Please write out exactly the lines of the data below from the line holding "inductive Ingress" through the line holding "agePen (entry : Nat)", and leave out the rest.

^^^^^^^^

/-- What crosses from the base die into a channel (R13, R182). -/
inductive Ingress
  | search (f : SearchFrame) (gsn : Nat) (group forwarded disabled : Bool) (slots : Nat)
  | cancel (gsn : Nat) (forwarded : Bool)
deriving DecidableEq, Repr

/-- A result in the channel-to-base-die crossing FIFO (R13, R169). -/
structure Egress where
  gsn : Nat
  forwarded : Bool
  result : Result
  at_ : Nat
deriving DecidableEq, Repr

/-! ## The flow store of a channel (chapter 05) -/

/-- One line of the update cache: an HBM record slot with its sideband (R143). -/
structure CacheLine where
  slot : Nat
  data : BitVec 512
  sb : BitVec 64
  arrived : Bool
  dirty : Bool
  lastUse : Nat
  changedAt : Nat
deriving DecidableEq, Repr

/-- Who asked for a flow operation. -/
inductive FlowOwner
  | ctx (num : Nat)
  | mailbox (executor : Nat)
  /-- the aging sweep, for a bucket or for a pen entry (R158) -/
  | age
  | agePen (entry : Nat)
  /-- the relocation engine, for a pen record (R154) -/
  | reloc (entry : Nat)
deriving DecidableEq, Repr

/-- A place in the order of bucket arrival (R144, R145): an operation on the buckets `b1` and `b2`, and on those to which a
displacement moves records (R154). `lines` says that it reads its buckets; a step on a pen entry needs only their order. -/
structure Ticket where
  id : Nat
  owner : FlowOwner
  table : Nat
  key : BitVec 640
  h1 : BitVec 32
  b1 : Nat
  b2 : Nat
  extra : List Nat
  lines : Bool
  arrivedAt : Nat
  granted : Option Nat
  linesAt : Nat
  joined : Bool
deriving DecidableEq, Repr

/-- An entry of the overflow pen in use (R153). -/
structure PenEntry where
  data : BitVec 512
  occ : BitVec 2
  ageClass : BitVec 3
  isStatic : Bool
  table : Nat
  b1 : Nat
  b2 : Nat
  chk : BitVec 48
  head : Nat
deriving DecidableEq, Repr

/-- A 64-byte unit of HBM with its 8 sideband bytes (R127, R128). -/
structure HbmSlot where
  data : BitVec 512
  sb : BitVec 64
deriving DecidableEq, Repr

/-- The flow engine of a channel. -/
structure FlowEngine where
  tickets : List Ticket
  nextTicket : Nat
  lines : List CacheLine
  pen : Store PenEntry
  relocPtr : Nat
  relocAt : Nat
  penHigh : Bool
  ageStart : Nat
  /-- buckets of the present period that the sweep has requested, and that it has examined (R158) -/
  ageIssued : Nat
  ageDone : Nat
  penDone : Nat
  ageStopped : Bool
  ageWasOff : Bool
  exports : List (List Byte)
  lastCommit : Nat
  lastCreate : Nat
  bucketCommits : Store Nat
deriving DecidableEq, Repr

/-! ## Epochs (chapter 07) -/

/-- Epoch slot states (Table 07.1). -/
inductive EpState
  | free | staged | current | slack | retiring
deriving DecidableEq, Repr

/-- The two epoch slots of a channel and the commit in progress. -/
structure Epochs where
  st0 : EpState
  st1 : EpState
  armed : Bool
  late : Bool
  lateNow : Bool
  /-- the tick of the time domain before ARM (R205) -/
  armTick : Nat
  commitAt : Option Nat
  slackStart : Nat
  slackUs : Nat
  endSlack : Bool
  /-- entries (word keys) that the staged version changed, by Oluek's record (R200) -/
  stagedWork : List Nat
  /-- entries that the committed version changed, still to be swept -/
  retireWork : List Nat
  /-- entries that the present sweep has handled -/
  swept : Nat
deriving DecidableEq, Repr

/-! ## Channel power state (chapter 01) -/

/-- CH_STATUS.STATE (Table 01.13). -/
inductive ChPower
  | off | wake | on | idle
deriving DecidableEq, Repr

/-- A pending state request (R27, R28). -/
inductive StateReq
  | on | idle | off
deriving DecidableEq, Repr

/-! ## Links (chapter 14) -/

/-- LINK_STATUS.STATE (Table 14.7). -/
inductive LinkState
  | down | train | up | recovery
deriving DecidableEq, Repr

/-- A data flit that waits for its acknowledgement (R372). `results` tells that a result frame starts in it (R377). -/
structure TxFlit where
  seq : Nat
  flit : BitVec 512
  sentAt : Nat
  results : List Nat
deriving DecidableEq, Repr

/-- A frame whose bytes have all arrived on a virtual channel, not yet taken by its command; `at_` is the time at which its
first bit was at the pins. -/
structure Arrived where
  vc : Nat
  bytes : List Byte
  replay : Bool
  at_ : Nat
deriving DecidableEq, Repr

/-- One port of the Suade link. Credits and acknowledgements are the cumulative counts of Table 14.2; the five
virtual channels are listed in order: `rcvd` counts the data flits accepted, `hostCr` the flits of buffer credit that
the other side has granted, `sent` the flits sent. `rx` holds the stream bytes not yet part of a whole frame,
`rxAt` the time at which the flit with the first of them came, `rxReplay` whether a flit of them was accepted after a NAK, and `replayLeft` how many of the next flits are known to be
resent ones. `rxLine` is the time, in 1/31 of the clock's unit, at which the next data flit can begin to arrive (R410), `ctrlBy`
the time by which a CTRL flit is to be sent, `nakFrom` the cycle after the detection of a bad flit (R375, R376); `precodeTx` and
`precodeRx` tell which directions are precoded (R363). `txq` is the byte stream still to be sent on a cascade port; a mark
names the first byte of a result frame. -/
structure LinkPort where
  state : LinkState
  lanes : BitVec 16
  failed : BitVec 16
  reversed : Bool
  credMinFail : Bool
  step : Nat
  stepAt : Nat
  trainAt : Nat
  recoveryAt : Nat
  txNext : Nat
  acked : Nat
  replayBuf : List TxFlit
  rxExpect : Nat
  nakId : Nat
  waiting : Bool
  lastNak : Option Nat
  nakAck : Nat
  nakRuns : Nat
  rcvd : List Nat
  replayLeft : Nat
  hostCr : List Nat
  sent : List Nat
  rx : List (List Byte)
  rxAt : List Nat
  rxReplay : List Bool
  arrived : List Arrived
  txq : List (Byte × Bool)
  lastCtrlAt : Nat
  lastCtrl : BitVec 512
  rxLine : Nat
  ctrlBy : Nat
  nakFrom : Nat
  precodeTx : Bool
  precodeRx : Bool
deriving DecidableEq, Repr

/-! ## Release unit and egress (chapters 06, 15, 17) -/

/-- A release record (R173). -/
structure RelRec where
  gsn : Nat
  hf : Hf
  dom : Fin 64
  seq : Nat
  tag : BitVec 16
  profile : Nat
  ch : Ch
  acceptedAt : Nat
  early : Bool
  lNs : Nat
  atAcceptance : Bool
  group : Bool
  replay : Bool
  result : Option Result
  completeAt : Nat
deriving DecidableEq, Repr

/-- A context charge of the base die: which search holds it and how many of its SEARCH slots are in A[c]. -/
structure Charge where
  gsn : Nat
  forwarded : Bool
  group : Bool
  account : Nat
  profile : Nat
deriving DecidableEq, Repr

/-- A whole frame that waits for the egress arbiter, with the requester it belongs to and the time it fell due. -/
structure OutFrame where
  req : Nat
  bytes : List Byte
  dueAt : Nat
deriving DecidableEq, Repr

/-- What the base die keeps of a mailbox response frame in the VC3 queue. -/
structure OutResponse where
  ch : Ch
  mbx : Nat
  final : Bool
  bytes : List Byte
deriving DecidableEq, Repr

/-- A completion in the queue of R403. `bell` names the mailboxes that its REG_WRITE rang (R406). One without bytes keeps the
place of an IND_DATA read that the slow domain has still to answer (R402, R424). -/
structure Completion where
  hf : Hf
  target : Nat
  bytes : List Byte
  bell : Option (Nat × Nat)
deriving DecidableEq, Repr

/-- An arbiter: its requesters in rank order, and the present holder with what it has been granted (R449 to R453). -/
structure Arbiter where
  ranks : List Nat
  holder : Option Nat
  held : Nat
  left : List Byte
deriving DecidableEq, Repr

/-- A frame being sent on a virtual channel: its requester, flits held so far, the bytes left, and the mailbox whose
final response it is. -/
structure Sending where
  req : Nat
  held : Nat
  left : List (Byte × Bool)
  box : Option (Nat × Nat)
deriving DecidableEq, Repr

/-- The host egress side: frames waiting on VC1 in release order, VC3 and VC4, the arbiter's ranks, the frames being
sent, the VC1 stream position, the last cycle, final responses that have left, and the time at which the last bit of the
last result that began to leave is at the pins (R14, R16). -/
structure EgressUnit where
  vc1 : List OutFrame
  completions : List Completion
  responses : List OutResponse
  ranks1 : List Nat
  ranks3 : List Nat
  ranks4 : List Nat
  ranks34 : List Nat
  cur1 : Option Sending
  cur3 : Option Sending
  cur4 : Option Sending
  pos1 : Nat
  cycle : Nat
  gone : List (Nat × Nat)
  pinAt : Nat
deriving DecidableEq, Repr

/-- The base die's record of one profile (R113, R173, R429). -/
structure BaseProfile where
  enabled : Bool
  slots : Nat
  early : Bool
  lNs : Nat
  tables : List Nat
  flowTable : Option Nat
  exts : List Bool
deriving DecidableEq, Repr

/-- Last release of an ordering domain, and the next sequence numbers (R172, R174). -/
structure DomainRec where
  next : Nat
  released : Nat
  lastAt : Nat
deriving DecidableEq, Repr

/-! ## Cascade (chapter 08) -/

/-- A group search that this module has forwarded or received, waiting for its two inputs (R226), each with its
MISSING bit: the channel of its header, the channel that runs it, the EXT_PRESENT flag of each lookup of its profile,
and the position that owns its flow, if it has flow work. -/
structure CascPart where
  gsn : Nat
  ch : Ch
  run : Ch
  hf : Hf
  dom : Fin 64
  tag : BitVec 16
  exts : List Bool
  owner : Option Nat
  replay : Bool
  own : Option (Result × Bool)
  below : Option (Result × Bool)
deriving DecidableEq, Repr

/-- The cascade of this module. -/
structure Cascade where
  pos : Nat
  reach : Nat
  parts : List CascPart
  substituted : List Nat
  merge : Quad (List (List Byte))
  ranks : List Nat
  cur : Option (Nat × List Byte)
  held : Nat
deriving DecidableEq, Repr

^^^^^^^^

Answer section:
inductive Ingress
  | search (f : SearchFrame) (gsn : Nat) (group forwarded disabled : Bool) (slots : Nat)
  | cancel (gsn : Nat) (forwarded : Bool)
deriving DecidableEq, Repr

/-- A result in the channel-to-base-die crossing FIFO (R13, R169). -/
structure Egress where
  gsn : Nat
  forwarded : Bool
  result : Result
  at_ : Nat
deriving DecidableEq, Repr

/-! ## The flow store of a channel (chapter 05) -/

/-- One line of the update cache: an HBM record slot with its sideband (R143). -/
structure CacheLine where
  slot : Nat
  data : BitVec 512
  sb : BitVec 64
  arrived : Bool
  dirty : Bool
  lastUse : Nat
  changedAt : Nat
deriving DecidableEq, Repr

/-- Who asked for a flow operation. -/
inductive FlowOwner
  | ctx (num : Nat)
  | mailbox (executor : Nat)
  /-- the aging sweep, for a bucket or for a pen entry (R158) -/
  | age
  | agePen (entry : Nat)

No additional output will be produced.